(AVAILABLE DATA)
-- ==== Sys2Proof/Certificates/Slice0/Obligations.lean ====
section
/-! DEFINITION. The statements for the provers. -/

open Sys2Proof Sys2Proof.Machine

/-- What an ORD instruction with first operand `a` and its IMP namesake share: their encodings (R92,
R94), and that each completes with `post` of the second operand's value, x[b] or n (R170). -/
def Sys2Proof.Machine.BothForms (ord : Reg → Instr) (ordId : Nat) (imp : Word → Instr) (impId : Nat)
    (a : Reg) (s : State) (post : Word → State → Prop) : Prop :=
  (∀ b : Reg, EncodedOrd (ord b) ordId a.val b.val ∧ Completes (exec (ord b) s) (post (s.reg b))) ∧
    (∀ n : Word, EncodedImp (imp n) impId a.val n ∧ Completes (exec (imp n) s) (post n))

/-- A jump with this ID and offset: its encoding (R93, R97), and that PC ends at the sum of PC and the
offset when `taken` holds and stays after the jump when it does not; nothing else changes. -/
def Sys2Proof.Machine.JumpsWhen (i : Instr) (id : Nat) (off : Int) (s : State) (taken : Prop) [Decidable taken] :
    Prop :=
  EncodedUna i id (off % 1024).toNat ∧
    Completes (exec i s) fun t =>
      t.pc = (if taken then BitVec.ofInt 16 (s.pc.toNat + off) else s.pc) ∧ Frame [] [.pc] [] 0 s t

/-- From `s` to `t` PC stands, and the next fetch at `t` reads `v` as its first word where `a` is PC, and as its
second word where `a` is the address after PC and the first word is that of an IMP instruction (R77, R95). -/
def Sys2Proof.Machine.FetchSees (s : State) (a v : Word) (t : State) : Prop :=
  t.pc = s.pc ∧ (a = s.pc → (fetch t).first = v) ∧
    (a = s.pc + 1#16 → opcodeOf (t.load t.pc) = 0 → (fetch t).second = v)

/-- For every well-formed instruction and any words after it, the decoder reads exactly that instruction from
its encoding and leaves the words after it; laid out in octets it is read back too. The signedness of the
immediates and the octet order are decisions of the spec (D14, D19, D1; logs 1, 18).
Rests on 30_encoding.md sections 1 to 3; 20_memory.md section 1; 92_eei_decisions.md D1, D14, D19. -/
def Obligations.DecodeInvertsEncode : Prop :=
  ∀ i : Instr, i.wellFormed = true →
    (∀ rest : List Word, decodeWords (encode i ++ rest) = .ok (i, rest)) ∧
      decodeOctets (octetsOfWords (encode i)) = .ok (i, [])

/-- If a first word w (and a second word n) decode to i, then i is well-formed and encoding it gives w, followed
by n exactly when bits 5 to 0 of w are zero. No bit of a word is lost, the unused field and word of brk
included (D29; log 22).
Rests on 30_encoding.md sections 1 to 3; 92_eei_decisions.md D14, D19, D29. -/
def Obligations.EncodeInvertsDecode : Prop :=
  ∀ (w n : Word) (i : Instr), decode w n = .ok i →
    i.wellFormed = true ∧ encode i = if w.toNat % 64 = 0 then [w, n] else [w]

/-- Thirteen words of 95_test_vectors.md, at least one of every family, decode to the instructions listed there.
Rests on 95_test_vectors.md section L2.1; 30_encoding.md section 3. -/
def Obligations.SampleWordsDecode : Prop :=
  decode 0x0481#16 0 = .ok (.mov 18 0) ∧ decode 0x55c2#16 0 = .ok (.mtc ⟨.ior, .fl⟩ 10) ∧
    decode 0x7a83#16 0 = .ok (.mfc 10 ⟨.and, .fl⟩) ∧ decode 0xf847#16 0 = .ok (.pop 1 31) ∧
    decode 0x9a90#16 0 = .ok (.add 10 19) ∧ decode 0xfd9a#16 0 = .ok (.inc 22 (-1)) ∧
    decode 0x5aa5#16 0 = .ok (.asr 10 11) ∧ decode 0x05ab#16 0 = .ok (.cmp 22 0) ∧
    decode 0x0809#16 0 = .ok (.srl 0 1) ∧ decode 0xfe73#16 0 = .ok (.jgt (-7)) ∧
    decode 0x017b#16 0 = .ok (.swi 5) ∧ decode 0xf880#16 0x8000#16 = .ok (.impMtc ⟨.xor, .fl⟩ 0x8000#16) ∧
    decode 0x0940#16 0x0005#16 = .ok (.impSrl 1 0x0005#16)

/-- For every first word: if it decodes, a row of the 74-row table covers it, bears the instruction's mnemonic
and its length; if it does not decode, no row covers it; and at most one row covers it.
Rests on 30_encoding.md section 3 (the sentence on a decoder written from the rows). -/
def Obligations.OpcodeTableAgreesWithDecoder : Prop :=
  ∀ w n : Word,
    (∀ i, decode w n = .ok i →
      ∃ r ∈ opcodeTable, r.covers w = true ∧ r.mnemonic = i.mnemonic ∧ r.words = wordsNeeded w) ∧
    (∀ e, decode w n = .error e → ∀ r ∈ opcodeTable, r.covers w = false) ∧
    (∀ r ∈ opcodeTable, ∀ q ∈ opcodeTable, r.covers w = true → q.covers w = true → r = q)

/-- Decoding fails exactly when the opcode is one of the unassigned ORD or UNA IDs, or the opcode is 0 and the
subopcode is 6 or 7. That such a code has no meaning is decision D24 (log 11).
Rests on 30_encoding.md section 4; 92_eei_decisions.md D24. -/
def Obligations.UnassignedCodesReject : Prop :=
  ∀ w n : Word, (∃ e, decode w n = .error e) ↔
    w.toNat % 64 ∈ [0x0a, 0x0b, 0x0c, 0x0d, 0x0e, 0x0f, 0x1c, 0x1d, 0x1e, 0x1f, 0x2d, 0x2e, 0x2f] ∨
    w.toNat % 64 ∈ [0x37, 0x38, 0x39, 0x3a, 0x3e, 0x3f] ∨
    (w.toNat % 64 = 0 ∧ w.toNat / 64 % 32 ∈ [0x06, 0x07])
(End AVAILABLE DATA)
### ACTIVITY
Given the records above, reproduce precisely and only the lines between the line holding "What an ORD" and the line holding "its encoding and", inclusive.

### REPLY TO THE TASK
/-- What an ORD instruction with first operand `a` and its IMP namesake share: their encodings (R92,
R94), and that each completes with `post` of the second operand's value, x[b] or n (R170). -/
def Sys2Proof.Machine.BothForms (ord : Reg → Instr) (ordId : Nat) (imp : Word → Instr) (impId : Nat)
    (a : Reg) (s : State) (post : Word → State → Prop) : Prop :=
  (∀ b : Reg, EncodedOrd (ord b) ordId a.val b.val ∧ Completes (exec (ord b) s) (post (s.reg b))) ∧
    (∀ n : Word, EncodedImp (imp n) impId a.val n ∧ Completes (exec (imp n) s) (post n))

/-- A jump with this ID and offset: its encoding (R93, R97), and that PC ends at the sum of PC and the
offset when `taken` holds and stays after the jump when it does not; nothing else changes. -/
def Sys2Proof.Machine.JumpsWhen (i : Instr) (id : Nat) (off : Int) (s : State) (taken : Prop) [Decidable taken] :
    Prop :=
  EncodedUna i id (off % 1024).toNat ∧
    Completes (exec i s) fun t =>
      t.pc = (if taken then BitVec.ofInt 16 (s.pc.toNat + off) else s.pc) ∧ Frame [] [.pc] [] 0 s t

/-- From `s` to `t` PC stands, and the next fetch at `t` reads `v` as its first word where `a` is PC, and as its
second word where `a` is the address after PC and the first word is that of an IMP instruction (R77, R95). -/
def Sys2Proof.Machine.FetchSees (s : State) (a v : Word) (t : State) : Prop :=
  t.pc = s.pc ∧ (a = s.pc → (fetch t).first = v) ∧
    (a = s.pc + 1#16 → opcodeOf (t.load t.pc) = 0 → (fetch t).second = v)

/-- For every well-formed instruction and any words after it, the decoder reads exactly that instruction from
its encoding and leaves the words after it; laid out in octets it is read back too. The signedness of the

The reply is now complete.